> **INSTRUCTIONS FOR THE TASK**: When you reach the line containing "info0 := BitVec.ofNat" in the entries below, begin reproducing lines exactly, and stop once the line containing "let stray := (false, tokFault" is done.

Start of DATA EXCERPTS

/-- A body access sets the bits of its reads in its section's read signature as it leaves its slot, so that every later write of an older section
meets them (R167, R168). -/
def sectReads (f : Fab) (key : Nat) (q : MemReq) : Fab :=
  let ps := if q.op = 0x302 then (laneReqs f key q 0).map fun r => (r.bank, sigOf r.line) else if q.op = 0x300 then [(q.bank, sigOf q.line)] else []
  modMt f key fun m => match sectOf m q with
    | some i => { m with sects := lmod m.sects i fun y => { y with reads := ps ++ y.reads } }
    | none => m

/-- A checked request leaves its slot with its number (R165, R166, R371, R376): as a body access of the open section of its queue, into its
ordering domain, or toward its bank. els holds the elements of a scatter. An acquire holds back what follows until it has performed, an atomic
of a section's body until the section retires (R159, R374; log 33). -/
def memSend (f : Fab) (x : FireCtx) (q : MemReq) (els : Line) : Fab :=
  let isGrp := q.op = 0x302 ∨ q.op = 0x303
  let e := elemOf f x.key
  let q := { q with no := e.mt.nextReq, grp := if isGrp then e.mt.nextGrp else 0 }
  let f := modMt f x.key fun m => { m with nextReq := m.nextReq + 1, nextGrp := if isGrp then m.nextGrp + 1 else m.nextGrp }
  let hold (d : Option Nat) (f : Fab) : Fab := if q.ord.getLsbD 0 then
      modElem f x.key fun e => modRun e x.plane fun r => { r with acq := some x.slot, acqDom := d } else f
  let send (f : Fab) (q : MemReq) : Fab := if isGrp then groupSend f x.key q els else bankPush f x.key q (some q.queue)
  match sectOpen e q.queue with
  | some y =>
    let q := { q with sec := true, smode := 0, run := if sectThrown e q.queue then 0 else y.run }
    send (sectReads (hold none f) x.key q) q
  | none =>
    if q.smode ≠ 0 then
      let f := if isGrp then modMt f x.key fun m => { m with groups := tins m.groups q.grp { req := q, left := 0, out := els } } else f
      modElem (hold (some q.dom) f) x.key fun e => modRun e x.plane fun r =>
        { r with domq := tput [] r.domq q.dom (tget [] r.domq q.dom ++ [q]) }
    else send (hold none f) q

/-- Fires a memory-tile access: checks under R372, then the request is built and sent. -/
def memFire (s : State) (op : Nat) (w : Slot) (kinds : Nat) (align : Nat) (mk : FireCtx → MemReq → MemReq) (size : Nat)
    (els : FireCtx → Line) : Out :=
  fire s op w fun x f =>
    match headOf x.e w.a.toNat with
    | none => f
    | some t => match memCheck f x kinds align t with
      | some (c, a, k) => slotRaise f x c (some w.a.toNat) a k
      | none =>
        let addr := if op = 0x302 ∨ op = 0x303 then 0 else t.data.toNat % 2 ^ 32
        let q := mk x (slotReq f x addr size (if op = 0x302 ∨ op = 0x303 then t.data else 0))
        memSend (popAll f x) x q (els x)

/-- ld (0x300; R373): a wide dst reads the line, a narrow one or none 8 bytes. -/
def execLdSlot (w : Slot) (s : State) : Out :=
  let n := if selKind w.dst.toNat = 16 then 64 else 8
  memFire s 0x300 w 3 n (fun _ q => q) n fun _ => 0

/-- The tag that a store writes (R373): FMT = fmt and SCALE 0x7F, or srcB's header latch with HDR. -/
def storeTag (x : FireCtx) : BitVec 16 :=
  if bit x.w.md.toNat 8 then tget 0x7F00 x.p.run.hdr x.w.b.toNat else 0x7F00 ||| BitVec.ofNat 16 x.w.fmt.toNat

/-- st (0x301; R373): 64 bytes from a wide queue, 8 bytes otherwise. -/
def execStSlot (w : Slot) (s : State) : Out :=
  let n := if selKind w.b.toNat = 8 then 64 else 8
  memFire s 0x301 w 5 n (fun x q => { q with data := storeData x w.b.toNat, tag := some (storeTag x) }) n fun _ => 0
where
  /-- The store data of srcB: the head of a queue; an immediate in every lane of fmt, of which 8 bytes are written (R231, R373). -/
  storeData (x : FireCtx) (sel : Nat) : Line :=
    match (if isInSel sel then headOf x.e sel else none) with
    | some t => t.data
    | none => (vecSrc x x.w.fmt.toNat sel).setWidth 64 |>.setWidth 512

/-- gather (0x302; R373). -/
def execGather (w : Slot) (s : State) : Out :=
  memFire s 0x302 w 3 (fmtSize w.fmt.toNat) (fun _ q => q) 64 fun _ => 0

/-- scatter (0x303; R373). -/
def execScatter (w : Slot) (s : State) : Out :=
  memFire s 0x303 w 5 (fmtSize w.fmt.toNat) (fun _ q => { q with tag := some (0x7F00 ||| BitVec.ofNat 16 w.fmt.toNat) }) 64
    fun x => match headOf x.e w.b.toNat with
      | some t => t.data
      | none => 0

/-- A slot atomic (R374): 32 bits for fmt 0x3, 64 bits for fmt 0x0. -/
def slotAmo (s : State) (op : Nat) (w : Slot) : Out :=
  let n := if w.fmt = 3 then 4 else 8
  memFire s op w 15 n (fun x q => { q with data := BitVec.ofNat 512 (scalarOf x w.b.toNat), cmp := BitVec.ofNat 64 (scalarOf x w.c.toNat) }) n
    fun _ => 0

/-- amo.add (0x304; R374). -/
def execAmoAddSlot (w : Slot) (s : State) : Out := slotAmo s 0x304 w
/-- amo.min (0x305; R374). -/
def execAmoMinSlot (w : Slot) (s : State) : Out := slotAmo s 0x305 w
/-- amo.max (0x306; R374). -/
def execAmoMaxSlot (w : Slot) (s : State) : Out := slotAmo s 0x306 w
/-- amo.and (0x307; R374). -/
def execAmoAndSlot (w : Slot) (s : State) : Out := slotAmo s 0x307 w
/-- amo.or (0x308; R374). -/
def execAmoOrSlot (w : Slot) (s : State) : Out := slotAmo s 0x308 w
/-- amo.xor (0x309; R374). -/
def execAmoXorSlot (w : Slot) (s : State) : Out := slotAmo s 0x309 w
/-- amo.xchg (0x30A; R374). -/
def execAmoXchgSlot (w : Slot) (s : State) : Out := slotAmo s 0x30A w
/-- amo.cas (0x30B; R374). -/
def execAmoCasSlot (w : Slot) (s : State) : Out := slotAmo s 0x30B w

End of DATA EXCERPTS
Start of DATA EXCERPTS

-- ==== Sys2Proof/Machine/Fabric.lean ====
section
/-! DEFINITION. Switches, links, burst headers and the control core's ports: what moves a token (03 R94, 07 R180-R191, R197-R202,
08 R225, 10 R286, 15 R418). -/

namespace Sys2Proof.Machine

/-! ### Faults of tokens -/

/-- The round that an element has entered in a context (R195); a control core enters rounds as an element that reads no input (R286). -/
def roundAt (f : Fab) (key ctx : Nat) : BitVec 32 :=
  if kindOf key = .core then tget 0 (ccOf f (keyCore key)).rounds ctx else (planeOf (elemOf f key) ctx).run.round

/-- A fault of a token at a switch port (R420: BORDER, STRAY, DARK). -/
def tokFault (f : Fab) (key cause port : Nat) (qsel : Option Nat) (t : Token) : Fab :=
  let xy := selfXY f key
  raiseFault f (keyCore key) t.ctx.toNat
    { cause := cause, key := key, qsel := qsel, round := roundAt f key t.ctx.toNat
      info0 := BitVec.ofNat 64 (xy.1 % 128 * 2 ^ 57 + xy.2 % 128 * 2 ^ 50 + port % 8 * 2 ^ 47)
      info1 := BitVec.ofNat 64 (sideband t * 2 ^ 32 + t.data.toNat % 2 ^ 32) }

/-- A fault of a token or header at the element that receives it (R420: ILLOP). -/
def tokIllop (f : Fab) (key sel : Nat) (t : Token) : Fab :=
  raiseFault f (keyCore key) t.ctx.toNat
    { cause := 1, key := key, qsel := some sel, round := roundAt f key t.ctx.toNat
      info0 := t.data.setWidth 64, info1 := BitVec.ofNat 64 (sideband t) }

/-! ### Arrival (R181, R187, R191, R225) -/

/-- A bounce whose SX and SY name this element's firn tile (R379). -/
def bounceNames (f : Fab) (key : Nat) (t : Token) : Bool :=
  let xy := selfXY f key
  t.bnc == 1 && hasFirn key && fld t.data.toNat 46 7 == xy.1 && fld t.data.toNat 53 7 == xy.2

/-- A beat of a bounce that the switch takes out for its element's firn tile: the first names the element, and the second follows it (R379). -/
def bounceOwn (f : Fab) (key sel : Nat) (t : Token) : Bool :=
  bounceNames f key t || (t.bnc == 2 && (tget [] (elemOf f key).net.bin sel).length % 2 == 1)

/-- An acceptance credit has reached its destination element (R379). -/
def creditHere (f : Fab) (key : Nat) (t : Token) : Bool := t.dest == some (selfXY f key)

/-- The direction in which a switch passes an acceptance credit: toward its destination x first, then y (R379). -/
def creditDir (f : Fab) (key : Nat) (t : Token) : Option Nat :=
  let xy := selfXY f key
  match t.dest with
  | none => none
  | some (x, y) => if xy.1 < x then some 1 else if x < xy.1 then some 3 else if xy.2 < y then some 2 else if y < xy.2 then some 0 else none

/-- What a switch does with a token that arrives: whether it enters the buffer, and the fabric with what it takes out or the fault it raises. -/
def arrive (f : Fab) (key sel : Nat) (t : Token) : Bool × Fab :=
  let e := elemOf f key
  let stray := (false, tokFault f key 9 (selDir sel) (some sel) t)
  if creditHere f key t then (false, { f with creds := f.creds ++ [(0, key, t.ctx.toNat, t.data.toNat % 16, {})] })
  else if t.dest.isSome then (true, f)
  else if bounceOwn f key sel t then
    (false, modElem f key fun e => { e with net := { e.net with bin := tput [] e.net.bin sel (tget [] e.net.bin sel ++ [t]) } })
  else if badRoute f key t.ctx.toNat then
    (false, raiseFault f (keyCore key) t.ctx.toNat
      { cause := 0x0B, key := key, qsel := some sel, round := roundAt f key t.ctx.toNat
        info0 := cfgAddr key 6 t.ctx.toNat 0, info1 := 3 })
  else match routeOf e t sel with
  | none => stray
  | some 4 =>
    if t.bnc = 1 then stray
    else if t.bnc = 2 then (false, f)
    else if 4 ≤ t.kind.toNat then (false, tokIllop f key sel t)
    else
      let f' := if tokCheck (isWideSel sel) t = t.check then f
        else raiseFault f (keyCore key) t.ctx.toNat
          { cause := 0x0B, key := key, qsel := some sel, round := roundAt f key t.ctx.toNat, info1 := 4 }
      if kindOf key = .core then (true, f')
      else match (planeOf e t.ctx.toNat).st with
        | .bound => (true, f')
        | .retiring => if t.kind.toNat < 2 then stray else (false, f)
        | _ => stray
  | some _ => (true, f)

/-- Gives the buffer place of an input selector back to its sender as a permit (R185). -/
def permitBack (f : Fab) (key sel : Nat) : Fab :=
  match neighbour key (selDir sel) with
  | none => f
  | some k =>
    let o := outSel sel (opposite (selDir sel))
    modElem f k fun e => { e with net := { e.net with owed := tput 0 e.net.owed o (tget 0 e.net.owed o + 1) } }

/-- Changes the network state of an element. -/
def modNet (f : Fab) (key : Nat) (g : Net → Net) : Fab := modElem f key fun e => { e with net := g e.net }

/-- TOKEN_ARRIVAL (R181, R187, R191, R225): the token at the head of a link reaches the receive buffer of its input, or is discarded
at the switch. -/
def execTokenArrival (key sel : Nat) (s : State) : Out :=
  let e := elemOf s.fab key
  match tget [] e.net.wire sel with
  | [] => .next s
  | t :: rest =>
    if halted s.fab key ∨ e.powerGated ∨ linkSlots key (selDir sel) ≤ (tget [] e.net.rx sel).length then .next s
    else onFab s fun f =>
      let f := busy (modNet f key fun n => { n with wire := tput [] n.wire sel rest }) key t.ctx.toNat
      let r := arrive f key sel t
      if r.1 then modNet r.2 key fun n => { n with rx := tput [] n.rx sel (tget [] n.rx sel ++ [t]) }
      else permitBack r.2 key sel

End of DATA EXCERPTS

> **ANSWER BOX**:
      info0 := BitVec.ofNat 64 (xy.1 % 128 * 2 ^ 57 + xy.2 % 128 * 2 ^ 50 + port % 8 * 2 ^ 47)
      info1 := BitVec.ofNat 64 (sideband t * 2 ^ 32 + t.data.toNat % 2 ^ 32) }

/-- A fault of a token or header at the element that receives it (R420: ILLOP). -/
def tokIllop (f : Fab) (key sel : Nat) (t : Token) : Fab :=
  raiseFault f (keyCore key) t.ctx.toNat
    { cause := 1, key := key, qsel := some sel, round := roundAt f key t.ctx.toNat
      info0 := t.data.setWidth 64, info1 := BitVec.ofNat 64 (sideband t) }

/-! ### Arrival (R181, R187, R191, R225) -/

/-- A bounce whose SX and SY name this element's firn tile (R379). -/
def bounceNames (f : Fab) (key : Nat) (t : Token) : Bool :=
  let xy := selfXY f key
  t.bnc == 1 && hasFirn key && fld t.data.toNat 46 7 == xy.1 && fld t.data.toNat 53 7 == xy.2

/-- A beat of a bounce that the switch takes out for its element's firn tile: the first names the element, and the second follows it (R379). -/
def bounceOwn (f : Fab) (key sel : Nat) (t : Token) : Bool :=
  bounceNames f key t || (t.bnc == 2 && (tget [] (elemOf f key).net.bin sel).length % 2 == 1)

/-- An acceptance credit has reached its destination element (R379). -/
def creditHere (f : Fab) (key : Nat) (t : Token) : Bool := t.dest == some (selfXY f key)

/-- The direction in which a switch passes an acceptance credit: toward its destination x first, then y (R379). -/
def creditDir (f : Fab) (key : Nat) (t : Token) : Option Nat :=
  let xy := selfXY f key
  match t.dest with
  | none => none
  | some (x, y) => if xy.1 < x then some 1 else if x < xy.1 then some 3 else if xy.2 < y then some 2 else if y < xy.2 then some 0 else none

/-- What a switch does with a token that arrives: whether it enters the buffer, and the fabric with what it takes out or the fault it raises. -/
def arrive (f : Fab) (key sel : Nat) (t : Token) : Bool × Fab :=
  let e := elemOf f key
  let stray := (false, tokFault f key 9 (selDir sel) (some sel) t)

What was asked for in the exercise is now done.